Exercise — Identify every line in the records below that contains the word "expandFrom", and reproduce each one.

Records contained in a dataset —

○ ○ ○ ○

-- ==== Sys2Proof/Machine/Aes.lean ====
section
/-! DEFINITION. `AES128_DEC`, the decrypt primitive the Oracle calls (40_oracle.md R82), by the algorithm of
44_aes128_decrypt.md (R170 to R181), and the forward cipher `AES128_ENC`, which the block never calls (R180). The whole
file rests on text the spec marks as general knowledge (93_implementation_defined.md G1): assumption log 6. -/

namespace Sys2Proof.Machine

open Sys2Proof

/-- `xtime(a)`, multiplication by 0x02 in GF(2^8) modulo 0x11B (R172). -/
def xtime (a : Byte) : Byte := if a.getLsbD 7 then (a <<< 1) ^^^ 0x1B#8 else a <<< 1

/-- The first `n` terms of the product: the XOR of `xtime^i(a)` over the set bits `i` of `b` below `n`. -/
def gmulFrom (a b : Byte) : Nat → Byte
  | 0 => 0
  | n + 1 => (if b.getLsbD 0 then a else 0) ^^^ gmulFrom (xtime a) (b >>> 1) n

/-- `a • b` in GF(2^8) (R172). -/
def gmul (a b : Byte) : Byte := gmulFrom a b 8

/-- `SBOX` (R173), a row of the table a line, column 0 the most significant byte. -/
def sboxRows : List Nat :=
  [0x637C777BF26B6FC53001672BFED7AB76,
   0xCA82C97DFA5947F0ADD4A2AF9CA472C0,
   0xB7FD9326363FF7CC34A5E5F171D83115,
   0x04C723C31896059A071280E2EB27B275,
   0x09832C1A1B6E5AA0523BD6B329E32F84,
   0x53D100ED20FCB15B6ACBBE394A4C58CF,
   0xD0EFAAFB434D338545F9027F503C9FA8,
   0x51A3408F929D38F5BCB6DA2110FFF3D2,
   0xCD0C13EC5F974417C4A77E3D645D1973,
   0x60814FDC222A908846EEB814DE5E0BDB,
   0xE0323A0A4906245CC2D3AC629195E479,
   0xE7C8376D8DD54EA96C56F4EA657AAE08,
   0xBA78252E1CA6B4C6E8DD741F4BBD8B8A,
   0x703EB5664803F60E613557B986C11D9E,
   0xE1F8981169D98E949B1E87E9CE5528DF,
   0x8CA1890DBFE6426841992D0FB054BB16]

/-- `INVSBOX` (R173), laid out as `sboxRows`. -/
def invSboxRows : List Nat :=
  [0x52096AD53036A538BF40A39E81F3D7FB,
   0x7CE339829B2FFF87348E4344C4DEE9CB,
   0x547B9432A6C2233DEE4C950B42FAC34E,
   0x082EA16628D924B2765BA2496D8BD125,
   0x72F8F66486689816D4A45CCC5D65B692,
   0x6C704850FDEDB9DA5E154657A78D9D84,
   0x90D8AB008CBCD30AF7E45805B8B34506,
   0xD02C1E8FCA3F0F02C1AFBD0301138A6B,
   0x3A9111414F67DCEA97F2CFCEF0B4E673,
   0x96AC7422E7AD3585E2F937E81C75DF6E,
   0x47F11A711D29C5896FB7620EAA18BE1B,
   0xFC563E4BC6D279209ADBC0FE78CD5AF4,
   0x1FDDA8338807C731B11210592780EC5F,
   0x60517FA919B54A0D2DE57A9F93C99CEF,
   0xA0E03B4DAE2AF5B0C8EBBB3C83539961,
   0x172B047EBA77D626E169146355210C7D]

/-- The entry at row `b / 16`, column `b mod 16` of a table laid out as `sboxRows`. -/
def tableByte (rows : List Nat) (b : Byte) : Byte :=
  BitVec.ofNat 8 (rows.getD (b.toNat / 16) 0 >>> (8 * (15 - b.toNat % 16)))

/-- `SBOX[a]` (R173). -/
def sbox (a : Byte) : Byte := tableByte sboxRows a

/-- `INVSBOX[a]` (R173). -/
def invSbox (a : Byte) : Byte := tableByte invSboxRows a

/-- A four-byte word of the key schedule (R171). -/
abbrev Word4 := Bytes 4

/-- `RCON[j] = xtime^(j-1)(0x01)` for `j ≥ 1` (R174). -/
def rcon : Nat → Byte
  | 0 => 0
  | 1 => 0x01
  | j + 2 => xtime (rcon (j + 1))

/-- Byte-by-byte `XOR` of two arrays. -/
def xorBytes (x y : Bytes n) : Bytes n := Vector.ofFn fun i => x[i] ^^^ y[i]

/-- The `t` of R174 that is `XOR`ed into `w[i-4]`: `w[i-1]`, rotated, substituted and `XOR`ed with `RCON` when `i` is a
multiple of 4. -/
def scheduleTerm (i : Nat) (prev : Word4) : Word4 :=
  if i % 4 = 0 then #v[sbox prev[1] ^^^ rcon (i / 4), sbox prev[2], sbox prev[3], sbox prev[0]] else prev

/-- The word `w[i]` from the words before it, newest first: `w[i-4] XOR t` (R174). -/
def nextWord (i : Nat) (ws : List Word4) : Word4 :=
  xorBytes (ws.getD 3 (Vector.replicate 4 0)) (scheduleTerm i (ws.getD 0 (Vector.replicate 4 0)))

/-- `n` more words of the key schedule, the next one being `w[i]`; newest first (R174). -/
def expandFrom (i : Nat) (ws : List Word4) : Nat → List Word4
  | 0 => ws
  | n + 1 => expandFrom (i + 1) (nextWord i ws :: ws) n

/-- The words `w[0]` to `w[43]` of the key `k`, in order (R171, R174). -/
def keyWords (k : Block) : List Word4 :=
  (expandFrom 4 [#v[k[12], k[13], k[14], k[15]], #v[k[8], k[9], k[10], k[11]], #v[k[4], k[5], k[6], k[7]],
    #v[k[0], k[1], k[2], k[3]]] 40).reverse

/-- The round key `rk[r]`: byte `i` is byte `i mod 4` of `w[4r + i / 4]` (R174). -/
def roundKey (ws : List Word4) (r : Nat) : Block :=
  Vector.ofFn fun i => (ws.getD (4 * r + i.val / 4) (Vector.replicate 4 0))[i.val % 4]'(Nat.mod_lt _ (by decide))

/-- `AddRoundKey` (R175). -/
def addRoundKey (s rk : Block) : Block := xorBytes s rk

/-- `InvShiftRows` (R176): `s'[r][c] = s[r][(c - r) mod 4]`, the byte `s[r][c]` standing at index `r + 4c` (R171). -/
def invShiftRows (s : Block) : Block :=
  Vector.ofFn fun i => s[i.val % 4 + 4 * ((i.val / 4 + 4 - i.val % 4) % 4)]'(by omega)

/-- `ShiftRows` (R176): `s'[r][c] = s[r][(c + r) mod 4]`. -/
def shiftRows (s : Block) : Block :=
  Vector.ofFn fun i => s[i.val % 4 + 4 * ((i.val / 4 + i.val % 4) % 4)]'(by omega)

/-- `InvSubBytes` (R177). -/
def invSubBytes (s : Block) : Block := Vector.ofFn fun i => invSbox s[i]

/-- `SubBytes` (R177). -/
def subBytes (s : Block) : Block := Vector.ofFn fun i => sbox s[i]

/-- A column transformation with the circulant coefficients `m0 m1 m2 m3`: row `r` of a column becomes
`m0•a[r] XOR m1•a[r+1] XOR m2•a[r+2] XOR m3•a[r+3]`, rows modulo 4 (the pattern of R178). -/
def circulant (m0 m1 m2 m3 : Byte) (s : Block) : Block :=
  Vector.ofFn fun i =>
    gmul (s[4 * (i.val / 4) + i.val % 4]'(by omega)) m0 ^^^ gmul (s[4 * (i.val / 4) + (i.val + 1) % 4]'(by omega)) m1 ^^^
      gmul (s[4 * (i.val / 4) + (i.val + 2) % 4]'(by omega)) m2 ^^^ gmul (s[4 * (i.val / 4) + (i.val + 3) % 4]'(by omega)) m3

/-- `InvMixColumns` (R178). -/
def invMixColumns (s : Block) : Block := circulant 0x0E 0x0B 0x0D 0x09 s

/-- `MixColumns` (R178). -/
def mixColumns (s : Block) : Block := circulant 0x02 0x03 0x01 0x01 s

/-- One round of the inverse cipher (R179). -/
def invRound (s rk : Block) : Block := invMixColumns (addRoundKey (invSubBytes (invShiftRows s)) rk)

/-- The rounds `n` down to 1 of the inverse cipher (R179). -/
def invRounds (ws : List Word4) : Nat → Block → Block
  | 0, s => s
  | n + 1, s => invRounds ws n (invRound s (roundKey ws (n + 1)))

/-- The inverse cipher on the key-schedule words `ws` (R179). -/
def aesInverse (ws : List Word4) (c : Block) : Block :=
  addRoundKey (invSubBytes (invShiftRows (invRounds ws 9 (addRoundKey c (roundKey ws 10))))) (roundKey ws 0)

/-- `AES128_DEC(c, k)` (R82, R170, R179). -/
@[irreducible] def aes128Dec (c k : Block) : Block := aesInverse (keyWords k) c

/-- One round of the forward cipher (R180). -/
def fwdRound (s rk : Block) : Block := addRoundKey (mixColumns (shiftRows (subBytes s))) rk

/-- The rounds `r` to `r + n - 1` of the forward cipher (R180). -/
def fwdRounds (ws : List Word4) (r : Nat) : Nat → Block → Block
  | 0, s => s
  | n + 1, s => fwdRounds ws (r + 1) n (fwdRound s (roundKey ws r))

/-- The forward cipher on the key-schedule words `ws` (R180). -/
def aesForward (ws : List Word4) (p : Block) : Block :=
  addRoundKey (shiftRows (subBytes (fwdRounds ws 1 9 (addRoundKey p (roundKey ws 0))))) (roundKey ws 10)

/-- `AES128_ENC(p, k)` (R170, R180): for building test ciphertexts; no operation of the block calls it. -/
def aes128Enc (p k : Block) : Block := aesForward (keyWords k) p

end Sys2Proof.Machine
end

○ ○ ○ ○

Solved exercise —
def expandFrom (i : Nat) (ws : List Word4) : Nat → List Word4
  | n + 1 => expandFrom (i + 1) (nextWord i ws :: ws) n
  (expandFrom 4 [#v[k[12], k[13], k[14], k[15]], #v[k[8], k[9], k[10], k[11]], #v[k[4], k[5], k[6], k[7]],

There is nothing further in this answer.